─── Exercise data

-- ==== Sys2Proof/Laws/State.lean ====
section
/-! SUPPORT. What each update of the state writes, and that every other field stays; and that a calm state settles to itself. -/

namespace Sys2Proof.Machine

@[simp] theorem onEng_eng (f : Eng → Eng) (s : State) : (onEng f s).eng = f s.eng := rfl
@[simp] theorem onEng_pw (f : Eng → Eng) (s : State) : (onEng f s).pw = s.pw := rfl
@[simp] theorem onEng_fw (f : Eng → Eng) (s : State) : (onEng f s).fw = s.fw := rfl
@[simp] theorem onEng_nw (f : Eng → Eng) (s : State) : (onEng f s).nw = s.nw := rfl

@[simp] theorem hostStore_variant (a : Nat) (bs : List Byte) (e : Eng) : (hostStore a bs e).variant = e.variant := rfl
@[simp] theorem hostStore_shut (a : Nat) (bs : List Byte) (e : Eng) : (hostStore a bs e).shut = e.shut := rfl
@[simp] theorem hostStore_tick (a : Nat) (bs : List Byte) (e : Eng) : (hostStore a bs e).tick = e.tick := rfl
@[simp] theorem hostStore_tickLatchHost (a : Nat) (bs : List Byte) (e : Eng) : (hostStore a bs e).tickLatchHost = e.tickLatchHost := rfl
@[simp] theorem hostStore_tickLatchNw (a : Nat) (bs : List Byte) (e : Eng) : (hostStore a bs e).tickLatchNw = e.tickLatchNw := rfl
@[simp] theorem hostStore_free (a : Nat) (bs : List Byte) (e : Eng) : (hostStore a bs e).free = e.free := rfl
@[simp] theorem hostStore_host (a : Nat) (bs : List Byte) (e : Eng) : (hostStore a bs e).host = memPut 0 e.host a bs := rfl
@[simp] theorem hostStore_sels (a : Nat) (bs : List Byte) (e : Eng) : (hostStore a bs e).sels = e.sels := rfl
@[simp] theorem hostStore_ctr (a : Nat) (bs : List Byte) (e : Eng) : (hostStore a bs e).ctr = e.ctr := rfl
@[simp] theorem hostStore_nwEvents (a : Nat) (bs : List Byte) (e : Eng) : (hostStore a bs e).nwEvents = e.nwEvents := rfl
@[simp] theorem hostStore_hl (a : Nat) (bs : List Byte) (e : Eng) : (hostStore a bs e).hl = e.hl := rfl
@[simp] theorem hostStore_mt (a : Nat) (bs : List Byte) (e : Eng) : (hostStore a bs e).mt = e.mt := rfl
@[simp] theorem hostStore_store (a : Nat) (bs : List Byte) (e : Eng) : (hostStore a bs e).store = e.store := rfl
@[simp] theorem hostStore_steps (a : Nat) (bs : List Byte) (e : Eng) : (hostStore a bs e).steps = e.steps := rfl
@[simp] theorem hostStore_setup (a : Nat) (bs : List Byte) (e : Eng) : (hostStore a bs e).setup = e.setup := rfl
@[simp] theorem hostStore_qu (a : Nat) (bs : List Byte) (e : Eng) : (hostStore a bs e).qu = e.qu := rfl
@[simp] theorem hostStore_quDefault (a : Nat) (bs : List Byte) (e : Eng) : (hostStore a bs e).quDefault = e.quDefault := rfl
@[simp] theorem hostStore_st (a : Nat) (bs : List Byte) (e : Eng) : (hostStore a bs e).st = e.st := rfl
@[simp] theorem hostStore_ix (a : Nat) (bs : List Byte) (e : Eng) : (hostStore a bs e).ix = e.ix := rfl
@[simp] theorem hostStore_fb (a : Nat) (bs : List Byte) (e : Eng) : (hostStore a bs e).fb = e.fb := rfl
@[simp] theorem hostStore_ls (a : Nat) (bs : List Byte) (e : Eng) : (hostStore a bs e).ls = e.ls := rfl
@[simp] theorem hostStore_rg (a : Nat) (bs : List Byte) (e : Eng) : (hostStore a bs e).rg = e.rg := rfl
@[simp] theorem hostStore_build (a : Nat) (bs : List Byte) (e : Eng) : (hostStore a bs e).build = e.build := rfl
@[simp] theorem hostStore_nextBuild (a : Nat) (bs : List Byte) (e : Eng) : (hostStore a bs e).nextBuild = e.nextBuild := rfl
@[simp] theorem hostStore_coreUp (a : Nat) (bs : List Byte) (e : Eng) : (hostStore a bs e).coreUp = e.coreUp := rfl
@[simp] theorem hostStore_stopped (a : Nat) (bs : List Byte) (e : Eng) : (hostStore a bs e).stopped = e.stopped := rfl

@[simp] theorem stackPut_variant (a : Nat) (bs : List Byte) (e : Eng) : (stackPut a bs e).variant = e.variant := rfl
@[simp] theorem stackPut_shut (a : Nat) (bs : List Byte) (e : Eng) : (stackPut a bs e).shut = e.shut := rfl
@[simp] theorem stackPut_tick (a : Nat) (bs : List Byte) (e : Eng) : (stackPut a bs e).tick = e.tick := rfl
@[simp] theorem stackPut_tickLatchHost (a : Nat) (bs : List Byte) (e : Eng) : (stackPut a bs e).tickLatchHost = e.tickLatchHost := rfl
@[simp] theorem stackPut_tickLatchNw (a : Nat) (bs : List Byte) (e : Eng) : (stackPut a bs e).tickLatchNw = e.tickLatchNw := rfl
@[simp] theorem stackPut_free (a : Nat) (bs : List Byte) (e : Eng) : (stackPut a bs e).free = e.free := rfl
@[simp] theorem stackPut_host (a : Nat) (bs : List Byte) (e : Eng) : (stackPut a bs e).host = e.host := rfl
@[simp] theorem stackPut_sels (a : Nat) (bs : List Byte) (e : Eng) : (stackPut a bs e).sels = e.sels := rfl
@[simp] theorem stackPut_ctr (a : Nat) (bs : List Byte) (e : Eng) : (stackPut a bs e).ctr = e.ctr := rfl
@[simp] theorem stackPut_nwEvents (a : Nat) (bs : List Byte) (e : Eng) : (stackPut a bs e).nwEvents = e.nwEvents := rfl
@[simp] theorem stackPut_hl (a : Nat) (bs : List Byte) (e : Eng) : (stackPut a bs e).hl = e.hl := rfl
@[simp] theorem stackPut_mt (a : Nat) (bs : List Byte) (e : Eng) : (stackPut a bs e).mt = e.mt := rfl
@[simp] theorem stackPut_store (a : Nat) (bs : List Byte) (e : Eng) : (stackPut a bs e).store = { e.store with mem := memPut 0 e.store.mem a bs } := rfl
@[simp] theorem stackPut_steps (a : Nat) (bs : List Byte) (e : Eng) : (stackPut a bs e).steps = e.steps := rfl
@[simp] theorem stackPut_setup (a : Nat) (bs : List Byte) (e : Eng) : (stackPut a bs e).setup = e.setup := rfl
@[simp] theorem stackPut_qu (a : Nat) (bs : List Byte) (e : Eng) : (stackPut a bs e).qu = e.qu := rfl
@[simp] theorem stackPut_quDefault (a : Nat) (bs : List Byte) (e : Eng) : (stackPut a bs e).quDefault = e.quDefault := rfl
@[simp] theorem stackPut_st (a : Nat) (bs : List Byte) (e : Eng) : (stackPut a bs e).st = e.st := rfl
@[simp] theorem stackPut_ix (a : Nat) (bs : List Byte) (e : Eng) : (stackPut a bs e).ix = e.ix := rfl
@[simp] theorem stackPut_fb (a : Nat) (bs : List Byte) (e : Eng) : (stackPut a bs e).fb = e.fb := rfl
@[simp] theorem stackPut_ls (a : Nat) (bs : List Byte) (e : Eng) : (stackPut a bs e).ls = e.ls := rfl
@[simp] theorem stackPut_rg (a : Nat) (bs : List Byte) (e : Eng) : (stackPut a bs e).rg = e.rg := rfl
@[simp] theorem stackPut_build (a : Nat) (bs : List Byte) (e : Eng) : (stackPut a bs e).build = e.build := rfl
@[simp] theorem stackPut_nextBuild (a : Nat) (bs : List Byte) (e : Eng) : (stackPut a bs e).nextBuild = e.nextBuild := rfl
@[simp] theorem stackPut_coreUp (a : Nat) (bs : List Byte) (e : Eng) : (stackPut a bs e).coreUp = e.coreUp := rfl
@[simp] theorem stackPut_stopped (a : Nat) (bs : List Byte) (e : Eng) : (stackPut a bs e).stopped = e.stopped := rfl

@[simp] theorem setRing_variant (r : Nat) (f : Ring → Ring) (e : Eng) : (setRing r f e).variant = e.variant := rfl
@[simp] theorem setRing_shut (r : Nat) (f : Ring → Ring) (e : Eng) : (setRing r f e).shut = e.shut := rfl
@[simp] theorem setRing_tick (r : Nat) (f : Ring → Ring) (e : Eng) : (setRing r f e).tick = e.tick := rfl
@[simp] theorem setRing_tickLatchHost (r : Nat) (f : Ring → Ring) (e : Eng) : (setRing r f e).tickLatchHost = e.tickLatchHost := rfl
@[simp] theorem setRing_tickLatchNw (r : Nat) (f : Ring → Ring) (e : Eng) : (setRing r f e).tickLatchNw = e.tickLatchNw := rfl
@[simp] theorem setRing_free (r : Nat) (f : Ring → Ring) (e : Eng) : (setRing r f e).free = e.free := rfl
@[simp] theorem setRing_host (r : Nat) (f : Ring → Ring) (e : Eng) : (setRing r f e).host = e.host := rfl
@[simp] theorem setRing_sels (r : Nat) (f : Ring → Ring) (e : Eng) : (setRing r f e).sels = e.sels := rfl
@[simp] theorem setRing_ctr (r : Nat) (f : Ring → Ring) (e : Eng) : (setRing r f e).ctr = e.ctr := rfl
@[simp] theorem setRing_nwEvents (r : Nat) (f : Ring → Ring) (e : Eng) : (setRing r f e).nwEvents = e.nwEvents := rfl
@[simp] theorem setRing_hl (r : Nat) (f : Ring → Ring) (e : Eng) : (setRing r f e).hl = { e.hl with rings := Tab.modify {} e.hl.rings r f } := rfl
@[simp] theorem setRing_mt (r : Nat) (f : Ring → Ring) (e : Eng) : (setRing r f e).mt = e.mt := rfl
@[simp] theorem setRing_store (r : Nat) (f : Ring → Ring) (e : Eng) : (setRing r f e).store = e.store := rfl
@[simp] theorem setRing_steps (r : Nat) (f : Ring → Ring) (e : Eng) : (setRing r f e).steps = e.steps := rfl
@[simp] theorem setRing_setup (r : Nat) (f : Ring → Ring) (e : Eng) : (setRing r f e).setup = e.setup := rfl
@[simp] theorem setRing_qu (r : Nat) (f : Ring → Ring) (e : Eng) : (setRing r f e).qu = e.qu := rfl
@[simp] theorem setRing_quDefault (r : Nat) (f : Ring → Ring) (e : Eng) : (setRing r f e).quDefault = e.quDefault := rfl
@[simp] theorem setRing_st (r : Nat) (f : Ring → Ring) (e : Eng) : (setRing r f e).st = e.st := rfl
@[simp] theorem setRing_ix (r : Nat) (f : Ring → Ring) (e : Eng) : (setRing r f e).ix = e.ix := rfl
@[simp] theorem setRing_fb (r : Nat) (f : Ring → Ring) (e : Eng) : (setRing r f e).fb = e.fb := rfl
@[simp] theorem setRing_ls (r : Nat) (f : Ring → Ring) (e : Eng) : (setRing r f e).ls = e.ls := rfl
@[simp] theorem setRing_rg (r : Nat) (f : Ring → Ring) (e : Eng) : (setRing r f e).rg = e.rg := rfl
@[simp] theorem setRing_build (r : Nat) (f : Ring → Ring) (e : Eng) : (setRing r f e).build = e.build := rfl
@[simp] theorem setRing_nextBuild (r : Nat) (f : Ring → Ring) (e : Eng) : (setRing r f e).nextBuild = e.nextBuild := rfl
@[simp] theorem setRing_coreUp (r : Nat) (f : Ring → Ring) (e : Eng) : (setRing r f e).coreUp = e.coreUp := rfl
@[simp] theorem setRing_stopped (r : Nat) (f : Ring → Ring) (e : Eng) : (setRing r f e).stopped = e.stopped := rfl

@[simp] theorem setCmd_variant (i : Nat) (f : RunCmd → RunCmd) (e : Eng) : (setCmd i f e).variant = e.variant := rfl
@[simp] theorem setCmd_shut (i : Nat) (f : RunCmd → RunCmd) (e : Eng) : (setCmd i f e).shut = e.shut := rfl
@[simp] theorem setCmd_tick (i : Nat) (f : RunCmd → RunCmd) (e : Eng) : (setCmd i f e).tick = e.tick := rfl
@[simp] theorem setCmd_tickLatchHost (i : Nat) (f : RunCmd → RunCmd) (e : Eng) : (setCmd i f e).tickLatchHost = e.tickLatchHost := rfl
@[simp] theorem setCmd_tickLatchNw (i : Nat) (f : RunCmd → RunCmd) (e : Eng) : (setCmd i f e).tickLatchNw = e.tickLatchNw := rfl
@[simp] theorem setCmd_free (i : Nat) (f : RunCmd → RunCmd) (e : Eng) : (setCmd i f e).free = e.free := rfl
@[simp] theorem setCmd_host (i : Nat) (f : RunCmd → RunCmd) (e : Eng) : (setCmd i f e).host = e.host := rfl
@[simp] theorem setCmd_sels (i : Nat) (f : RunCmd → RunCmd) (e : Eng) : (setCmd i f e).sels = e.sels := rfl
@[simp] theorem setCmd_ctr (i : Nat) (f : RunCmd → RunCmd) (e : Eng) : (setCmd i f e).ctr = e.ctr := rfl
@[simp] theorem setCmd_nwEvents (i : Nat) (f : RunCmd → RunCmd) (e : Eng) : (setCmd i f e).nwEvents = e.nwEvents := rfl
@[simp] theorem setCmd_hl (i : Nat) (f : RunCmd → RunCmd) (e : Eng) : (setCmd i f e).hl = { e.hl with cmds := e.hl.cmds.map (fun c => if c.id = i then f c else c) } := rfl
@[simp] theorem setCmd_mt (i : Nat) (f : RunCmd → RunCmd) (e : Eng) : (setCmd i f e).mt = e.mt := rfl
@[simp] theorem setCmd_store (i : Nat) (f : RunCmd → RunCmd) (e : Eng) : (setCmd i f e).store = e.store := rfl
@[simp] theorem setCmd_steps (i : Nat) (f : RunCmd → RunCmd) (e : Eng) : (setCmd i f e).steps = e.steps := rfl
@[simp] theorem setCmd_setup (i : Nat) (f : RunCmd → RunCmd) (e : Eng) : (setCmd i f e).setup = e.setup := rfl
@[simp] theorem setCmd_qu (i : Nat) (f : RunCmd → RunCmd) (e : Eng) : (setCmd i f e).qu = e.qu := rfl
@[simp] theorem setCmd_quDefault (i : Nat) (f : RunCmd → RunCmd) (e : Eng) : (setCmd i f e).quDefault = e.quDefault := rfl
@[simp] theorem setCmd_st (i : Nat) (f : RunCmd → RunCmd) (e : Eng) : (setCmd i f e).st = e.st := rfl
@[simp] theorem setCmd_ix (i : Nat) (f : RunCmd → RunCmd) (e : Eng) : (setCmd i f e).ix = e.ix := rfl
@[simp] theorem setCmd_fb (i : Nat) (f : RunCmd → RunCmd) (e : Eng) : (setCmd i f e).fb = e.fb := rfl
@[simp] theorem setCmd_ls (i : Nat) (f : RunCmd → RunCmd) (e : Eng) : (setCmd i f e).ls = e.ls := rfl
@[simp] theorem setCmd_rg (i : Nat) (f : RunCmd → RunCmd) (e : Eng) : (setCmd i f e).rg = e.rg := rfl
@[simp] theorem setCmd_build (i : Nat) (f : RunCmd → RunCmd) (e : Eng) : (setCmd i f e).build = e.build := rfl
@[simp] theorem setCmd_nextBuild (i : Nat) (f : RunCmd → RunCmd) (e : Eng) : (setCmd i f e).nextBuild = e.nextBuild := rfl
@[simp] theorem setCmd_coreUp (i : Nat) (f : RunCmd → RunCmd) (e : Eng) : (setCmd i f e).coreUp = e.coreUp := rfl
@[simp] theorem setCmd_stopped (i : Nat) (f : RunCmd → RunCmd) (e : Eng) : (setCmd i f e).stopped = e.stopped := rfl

──────
─── Exercise data

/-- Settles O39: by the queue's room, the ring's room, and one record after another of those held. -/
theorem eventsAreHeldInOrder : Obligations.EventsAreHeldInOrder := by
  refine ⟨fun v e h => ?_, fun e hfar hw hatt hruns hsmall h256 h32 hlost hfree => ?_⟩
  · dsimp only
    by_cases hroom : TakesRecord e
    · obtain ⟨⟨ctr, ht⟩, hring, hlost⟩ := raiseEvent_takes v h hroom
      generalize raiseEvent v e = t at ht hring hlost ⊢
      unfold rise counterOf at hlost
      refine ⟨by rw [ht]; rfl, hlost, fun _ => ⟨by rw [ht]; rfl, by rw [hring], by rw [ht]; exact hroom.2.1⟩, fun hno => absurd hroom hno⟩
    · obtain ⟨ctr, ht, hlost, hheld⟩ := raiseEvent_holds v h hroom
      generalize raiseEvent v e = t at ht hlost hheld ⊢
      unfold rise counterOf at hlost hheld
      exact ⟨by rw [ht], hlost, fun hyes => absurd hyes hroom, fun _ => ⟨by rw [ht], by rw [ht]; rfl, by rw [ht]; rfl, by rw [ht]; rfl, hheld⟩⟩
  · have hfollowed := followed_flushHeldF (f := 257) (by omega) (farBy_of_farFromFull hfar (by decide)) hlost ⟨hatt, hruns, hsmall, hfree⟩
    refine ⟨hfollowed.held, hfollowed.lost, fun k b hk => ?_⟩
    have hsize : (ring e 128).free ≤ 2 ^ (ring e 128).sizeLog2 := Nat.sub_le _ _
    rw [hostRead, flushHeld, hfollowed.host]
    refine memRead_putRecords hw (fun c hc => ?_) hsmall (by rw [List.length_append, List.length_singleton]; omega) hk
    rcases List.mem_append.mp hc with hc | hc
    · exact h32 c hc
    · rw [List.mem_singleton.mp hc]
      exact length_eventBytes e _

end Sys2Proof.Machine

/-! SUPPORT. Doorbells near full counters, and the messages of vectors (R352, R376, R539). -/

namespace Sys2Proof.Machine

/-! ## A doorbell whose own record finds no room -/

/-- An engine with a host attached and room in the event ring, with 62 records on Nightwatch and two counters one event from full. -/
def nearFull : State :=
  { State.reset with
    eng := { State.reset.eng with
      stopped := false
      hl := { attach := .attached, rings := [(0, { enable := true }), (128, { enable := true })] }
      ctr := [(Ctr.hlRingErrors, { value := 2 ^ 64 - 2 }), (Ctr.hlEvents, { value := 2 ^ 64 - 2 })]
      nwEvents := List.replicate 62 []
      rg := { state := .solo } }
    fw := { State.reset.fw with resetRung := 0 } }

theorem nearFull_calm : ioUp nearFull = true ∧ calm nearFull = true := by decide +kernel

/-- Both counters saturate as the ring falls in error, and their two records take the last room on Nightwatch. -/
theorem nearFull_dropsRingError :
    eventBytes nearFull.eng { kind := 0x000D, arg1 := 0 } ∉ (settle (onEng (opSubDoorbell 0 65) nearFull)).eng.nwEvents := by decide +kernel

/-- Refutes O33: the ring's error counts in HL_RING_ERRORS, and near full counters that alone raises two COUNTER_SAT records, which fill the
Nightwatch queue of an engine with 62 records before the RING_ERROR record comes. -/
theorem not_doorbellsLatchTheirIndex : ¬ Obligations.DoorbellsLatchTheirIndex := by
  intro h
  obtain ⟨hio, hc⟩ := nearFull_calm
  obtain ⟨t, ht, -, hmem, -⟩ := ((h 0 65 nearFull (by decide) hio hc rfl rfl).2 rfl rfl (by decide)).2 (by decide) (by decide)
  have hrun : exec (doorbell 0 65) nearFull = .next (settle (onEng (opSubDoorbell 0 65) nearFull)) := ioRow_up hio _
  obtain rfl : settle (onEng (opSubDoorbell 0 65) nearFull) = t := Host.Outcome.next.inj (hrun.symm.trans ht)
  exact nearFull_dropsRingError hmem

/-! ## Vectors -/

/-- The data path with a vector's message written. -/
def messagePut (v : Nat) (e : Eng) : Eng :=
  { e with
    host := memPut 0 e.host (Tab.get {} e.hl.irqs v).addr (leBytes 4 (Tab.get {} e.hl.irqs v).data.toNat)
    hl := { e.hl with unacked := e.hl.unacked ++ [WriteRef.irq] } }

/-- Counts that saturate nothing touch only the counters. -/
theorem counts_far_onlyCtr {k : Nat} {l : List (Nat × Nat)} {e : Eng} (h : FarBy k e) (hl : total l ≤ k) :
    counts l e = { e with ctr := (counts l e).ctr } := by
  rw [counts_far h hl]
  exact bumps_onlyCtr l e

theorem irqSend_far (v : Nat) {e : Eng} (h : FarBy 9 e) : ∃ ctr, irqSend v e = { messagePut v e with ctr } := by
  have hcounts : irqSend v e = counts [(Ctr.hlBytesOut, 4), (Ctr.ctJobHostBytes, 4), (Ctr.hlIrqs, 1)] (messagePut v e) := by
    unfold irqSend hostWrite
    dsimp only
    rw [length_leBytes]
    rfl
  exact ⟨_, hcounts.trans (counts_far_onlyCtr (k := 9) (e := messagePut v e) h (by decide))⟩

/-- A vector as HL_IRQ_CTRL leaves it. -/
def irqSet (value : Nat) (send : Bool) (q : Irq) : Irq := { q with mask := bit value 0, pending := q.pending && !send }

──────
─── Exercise data

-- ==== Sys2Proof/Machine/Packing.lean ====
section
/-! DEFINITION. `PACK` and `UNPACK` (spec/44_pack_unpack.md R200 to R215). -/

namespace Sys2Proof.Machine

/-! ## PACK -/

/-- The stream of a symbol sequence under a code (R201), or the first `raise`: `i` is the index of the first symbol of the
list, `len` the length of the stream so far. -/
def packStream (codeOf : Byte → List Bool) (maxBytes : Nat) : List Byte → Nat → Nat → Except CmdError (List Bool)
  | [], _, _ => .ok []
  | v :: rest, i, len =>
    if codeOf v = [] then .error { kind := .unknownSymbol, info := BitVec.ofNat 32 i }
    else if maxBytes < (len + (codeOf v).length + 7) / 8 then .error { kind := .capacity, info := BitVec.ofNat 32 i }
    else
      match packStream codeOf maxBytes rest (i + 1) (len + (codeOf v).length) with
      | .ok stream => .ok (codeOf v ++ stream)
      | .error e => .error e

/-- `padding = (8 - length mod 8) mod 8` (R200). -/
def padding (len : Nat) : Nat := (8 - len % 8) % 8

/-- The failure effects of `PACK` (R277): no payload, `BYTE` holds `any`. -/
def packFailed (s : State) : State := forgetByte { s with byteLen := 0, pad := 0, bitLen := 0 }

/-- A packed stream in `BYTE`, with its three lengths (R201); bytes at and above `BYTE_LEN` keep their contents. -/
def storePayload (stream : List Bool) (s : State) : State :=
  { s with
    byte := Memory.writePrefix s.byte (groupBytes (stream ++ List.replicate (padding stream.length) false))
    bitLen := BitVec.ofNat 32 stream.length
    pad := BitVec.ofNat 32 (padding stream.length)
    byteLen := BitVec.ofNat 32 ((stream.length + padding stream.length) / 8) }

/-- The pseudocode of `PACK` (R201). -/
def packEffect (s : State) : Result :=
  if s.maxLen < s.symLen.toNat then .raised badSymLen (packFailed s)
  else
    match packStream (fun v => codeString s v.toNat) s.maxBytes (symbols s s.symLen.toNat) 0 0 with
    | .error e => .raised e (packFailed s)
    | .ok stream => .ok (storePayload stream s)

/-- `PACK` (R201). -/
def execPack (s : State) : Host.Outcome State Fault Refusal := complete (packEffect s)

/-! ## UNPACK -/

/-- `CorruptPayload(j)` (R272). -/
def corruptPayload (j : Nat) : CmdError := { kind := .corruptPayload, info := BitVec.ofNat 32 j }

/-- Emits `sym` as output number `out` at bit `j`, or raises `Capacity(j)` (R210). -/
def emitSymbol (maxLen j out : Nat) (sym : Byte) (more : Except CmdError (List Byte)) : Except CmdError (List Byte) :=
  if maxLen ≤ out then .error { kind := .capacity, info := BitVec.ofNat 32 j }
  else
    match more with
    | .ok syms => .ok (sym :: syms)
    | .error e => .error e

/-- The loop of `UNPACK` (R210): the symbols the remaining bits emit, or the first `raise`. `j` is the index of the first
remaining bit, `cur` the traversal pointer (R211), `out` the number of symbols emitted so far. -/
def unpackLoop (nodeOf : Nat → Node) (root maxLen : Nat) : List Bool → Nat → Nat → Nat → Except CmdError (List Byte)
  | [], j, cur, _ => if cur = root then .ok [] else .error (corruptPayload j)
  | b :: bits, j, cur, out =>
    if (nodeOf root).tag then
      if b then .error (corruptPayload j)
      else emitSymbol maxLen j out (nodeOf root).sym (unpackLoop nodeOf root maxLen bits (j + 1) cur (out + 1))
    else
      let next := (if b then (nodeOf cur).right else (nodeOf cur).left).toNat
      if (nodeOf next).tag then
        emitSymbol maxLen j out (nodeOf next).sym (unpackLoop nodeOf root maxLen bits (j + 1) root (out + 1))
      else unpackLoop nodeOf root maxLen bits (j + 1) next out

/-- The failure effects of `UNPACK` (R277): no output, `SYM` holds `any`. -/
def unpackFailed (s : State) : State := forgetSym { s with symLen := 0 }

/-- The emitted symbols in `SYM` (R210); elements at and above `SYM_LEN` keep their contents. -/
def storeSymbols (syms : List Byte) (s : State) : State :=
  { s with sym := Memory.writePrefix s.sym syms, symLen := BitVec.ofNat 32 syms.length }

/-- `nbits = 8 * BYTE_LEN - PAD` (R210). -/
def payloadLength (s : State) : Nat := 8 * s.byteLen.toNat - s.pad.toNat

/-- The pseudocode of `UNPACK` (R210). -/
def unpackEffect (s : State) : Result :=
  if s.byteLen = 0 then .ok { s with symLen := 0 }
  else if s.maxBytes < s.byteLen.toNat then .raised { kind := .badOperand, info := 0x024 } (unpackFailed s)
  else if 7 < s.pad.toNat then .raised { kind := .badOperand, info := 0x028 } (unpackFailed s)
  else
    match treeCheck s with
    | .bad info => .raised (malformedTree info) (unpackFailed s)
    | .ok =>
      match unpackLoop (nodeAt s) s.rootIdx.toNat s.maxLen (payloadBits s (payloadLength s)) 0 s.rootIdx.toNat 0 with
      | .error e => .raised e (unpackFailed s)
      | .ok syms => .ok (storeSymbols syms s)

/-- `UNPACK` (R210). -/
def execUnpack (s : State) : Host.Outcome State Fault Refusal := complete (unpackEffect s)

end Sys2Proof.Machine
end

──────

About this task: The lines to extract from the data above begin with the line containing "-- ==== Sys2Proof/Laws/State.lean" and end with the line containing "s.eng := rfl". Extract them exactly, including both.

Solution to this task:
-- ==== Sys2Proof/Laws/State.lean ====
section
/-! SUPPORT. What each update of the state writes, and that every other field stays; and that a calm state settles to itself. -/

namespace Sys2Proof.Machine

@[simp] theorem onEng_eng (f : Eng → Eng) (s : State) : (onEng f s).eng = f s.eng := rfl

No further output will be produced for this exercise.